## Exercise directions
Write down every entry below once more, exactly.

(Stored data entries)
● ● ● ● ●
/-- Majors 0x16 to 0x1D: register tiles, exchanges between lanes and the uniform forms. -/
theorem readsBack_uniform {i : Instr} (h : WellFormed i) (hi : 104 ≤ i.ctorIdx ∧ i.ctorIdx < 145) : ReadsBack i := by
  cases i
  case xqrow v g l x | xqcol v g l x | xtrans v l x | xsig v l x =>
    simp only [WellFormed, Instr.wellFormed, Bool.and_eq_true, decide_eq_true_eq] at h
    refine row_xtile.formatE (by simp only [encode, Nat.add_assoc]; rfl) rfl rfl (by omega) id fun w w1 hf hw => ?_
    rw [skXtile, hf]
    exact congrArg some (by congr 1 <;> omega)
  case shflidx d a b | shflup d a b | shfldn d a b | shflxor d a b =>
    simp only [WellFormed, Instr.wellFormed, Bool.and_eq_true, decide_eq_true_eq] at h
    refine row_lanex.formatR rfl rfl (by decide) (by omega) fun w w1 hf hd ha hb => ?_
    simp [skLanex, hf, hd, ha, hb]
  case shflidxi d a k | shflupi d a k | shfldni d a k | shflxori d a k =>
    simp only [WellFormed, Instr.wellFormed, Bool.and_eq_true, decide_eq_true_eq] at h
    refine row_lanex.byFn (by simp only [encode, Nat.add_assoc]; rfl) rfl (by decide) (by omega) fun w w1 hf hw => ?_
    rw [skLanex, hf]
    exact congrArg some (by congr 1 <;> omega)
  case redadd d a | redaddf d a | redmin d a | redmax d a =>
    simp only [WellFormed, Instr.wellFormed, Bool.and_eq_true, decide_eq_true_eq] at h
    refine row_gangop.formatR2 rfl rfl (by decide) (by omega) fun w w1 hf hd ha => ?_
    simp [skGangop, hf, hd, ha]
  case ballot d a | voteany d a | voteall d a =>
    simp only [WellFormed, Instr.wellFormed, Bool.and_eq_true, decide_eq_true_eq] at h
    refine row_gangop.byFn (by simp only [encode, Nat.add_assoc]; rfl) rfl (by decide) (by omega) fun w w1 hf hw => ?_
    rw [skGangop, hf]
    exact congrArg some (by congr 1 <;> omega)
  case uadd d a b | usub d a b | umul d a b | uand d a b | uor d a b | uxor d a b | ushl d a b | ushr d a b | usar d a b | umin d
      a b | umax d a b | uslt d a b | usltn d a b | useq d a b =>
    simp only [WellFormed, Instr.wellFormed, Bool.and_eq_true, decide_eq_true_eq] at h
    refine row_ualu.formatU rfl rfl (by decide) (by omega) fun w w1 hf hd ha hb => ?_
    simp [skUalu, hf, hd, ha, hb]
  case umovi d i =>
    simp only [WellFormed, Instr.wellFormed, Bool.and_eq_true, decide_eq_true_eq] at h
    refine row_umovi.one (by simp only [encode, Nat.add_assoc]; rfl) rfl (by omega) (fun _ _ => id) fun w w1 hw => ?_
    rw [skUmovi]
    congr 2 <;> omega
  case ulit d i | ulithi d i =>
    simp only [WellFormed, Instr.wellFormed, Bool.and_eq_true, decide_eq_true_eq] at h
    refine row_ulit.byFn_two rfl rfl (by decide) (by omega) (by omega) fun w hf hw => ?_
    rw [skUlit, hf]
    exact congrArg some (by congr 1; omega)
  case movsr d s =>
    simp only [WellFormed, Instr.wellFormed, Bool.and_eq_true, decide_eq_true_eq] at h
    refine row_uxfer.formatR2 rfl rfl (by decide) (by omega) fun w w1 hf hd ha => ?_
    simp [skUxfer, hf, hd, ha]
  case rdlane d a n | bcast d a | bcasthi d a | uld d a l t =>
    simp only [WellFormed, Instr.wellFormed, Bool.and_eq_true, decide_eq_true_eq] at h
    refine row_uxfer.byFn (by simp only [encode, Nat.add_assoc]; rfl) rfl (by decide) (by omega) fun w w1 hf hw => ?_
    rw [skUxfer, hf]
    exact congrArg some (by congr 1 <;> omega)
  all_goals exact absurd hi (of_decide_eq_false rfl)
● ● ● ● ●
## Reply
/-- Majors 0x16 to 0x1D: register tiles, exchanges between lanes and the uniform forms. -/
theorem readsBack_uniform {i : Instr} (h : WellFormed i) (hi : 104 ≤ i.ctorIdx ∧ i.ctorIdx < 145) : ReadsBack i := by
  cases i
  case xqrow v g l x | xqcol v g l x | xtrans v l x | xsig v l x =>
    simp only [WellFormed, Instr.wellFormed, Bool.and_eq_true, decide_eq_true_eq] at h
    refine row_xtile.formatE (by simp only [encode, Nat.add_assoc]; rfl) rfl rfl (by omega) id fun w w1 hf hw => ?_
    rw [skXtile, hf]
    exact congrArg some (by congr 1 <;> omega)
  case shflidx d a b | shflup d a b | shfldn d a b | shflxor d a b =>
    simp only [WellFormed, Instr.wellFormed, Bool.and_eq_true, decide_eq_true_eq] at h
    refine row_lanex.formatR rfl rfl (by decide) (by omega) fun w w1 hf hd ha hb => ?_
    simp [skLanex, hf, hd, ha, hb]
  case shflidxi d a k | shflupi d a k | shfldni d a k | shflxori d a k =>
    simp only [WellFormed, Instr.wellFormed, Bool.and_eq_true, decide_eq_true_eq] at h
    refine row_lanex.byFn (by simp only [encode, Nat.add_assoc]; rfl) rfl (by decide) (by omega) fun w w1 hf hw => ?_
    rw [skLanex, hf]
    exact congrArg some (by congr 1 <;> omega)
  case redadd d a | redaddf d a | redmin d a | redmax d a =>
    simp only [WellFormed, Instr.wellFormed, Bool.and_eq_true, decide_eq_true_eq] at h
    refine row_gangop.formatR2 rfl rfl (by decide) (by omega) fun w w1 hf hd ha => ?_
    simp [skGangop, hf, hd, ha]
  case ballot d a | voteany d a | voteall d a =>
    simp only [WellFormed, Instr.wellFormed, Bool.and_eq_true, decide_eq_true_eq] at h
    refine row_gangop.byFn (by simp only [encode, Nat.add_assoc]; rfl) rfl (by decide) (by omega) fun w w1 hf hw => ?_
    rw [skGangop, hf]
    exact congrArg some (by congr 1 <;> omega)
  case uadd d a b | usub d a b | umul d a b | uand d a b | uor d a b | uxor d a b | ushl d a b | ushr d a b | usar d a b | umin d
      a b | umax d a b | uslt d a b | usltn d a b | useq d a b =>
    simp only [WellFormed, Instr.wellFormed, Bool.and_eq_true, decide_eq_true_eq] at h
    refine row_ualu.formatU rfl rfl (by decide) (by omega) fun w w1 hf hd ha hb => ?_
    simp [skUalu, hf, hd, ha, hb]
  case umovi d i =>
    simp only [WellFormed, Instr.wellFormed, Bool.and_eq_true, decide_eq_true_eq] at h
    refine row_umovi.one (by simp only [encode, Nat.add_assoc]; rfl) rfl (by omega) (fun _ _ => id) fun w w1 hw => ?_
    rw [skUmovi]
    congr 2 <;> omega
  case ulit d i | ulithi d i =>
    simp only [WellFormed, Instr.wellFormed, Bool.and_eq_true, decide_eq_true_eq] at h
    refine row_ulit.byFn_two rfl rfl (by decide) (by omega) (by omega) fun w hf hw => ?_
    rw [skUlit, hf]
    exact congrArg some (by congr 1; omega)
  case movsr d s =>
    simp only [WellFormed, Instr.wellFormed, Bool.and_eq_true, decide_eq_true_eq] at h
    refine row_uxfer.formatR2 rfl rfl (by decide) (by omega) fun w w1 hf hd ha => ?_
    simp [skUxfer, hf, hd, ha]
  case rdlane d a n | bcast d a | bcasthi d a | uld d a l t =>
    simp only [WellFormed, Instr.wellFormed, Bool.and_eq_true, decide_eq_true_eq] at h
    refine row_uxfer.byFn (by simp only [encode, Nat.add_assoc]; rfl) rfl (by decide) (by omega) fun w w1 hf hw => ?_
    rw [skUxfer, hf]
    exact congrArg some (by congr 1 <;> omega)
  all_goals exact absurd hi (of_decide_eq_false rfl)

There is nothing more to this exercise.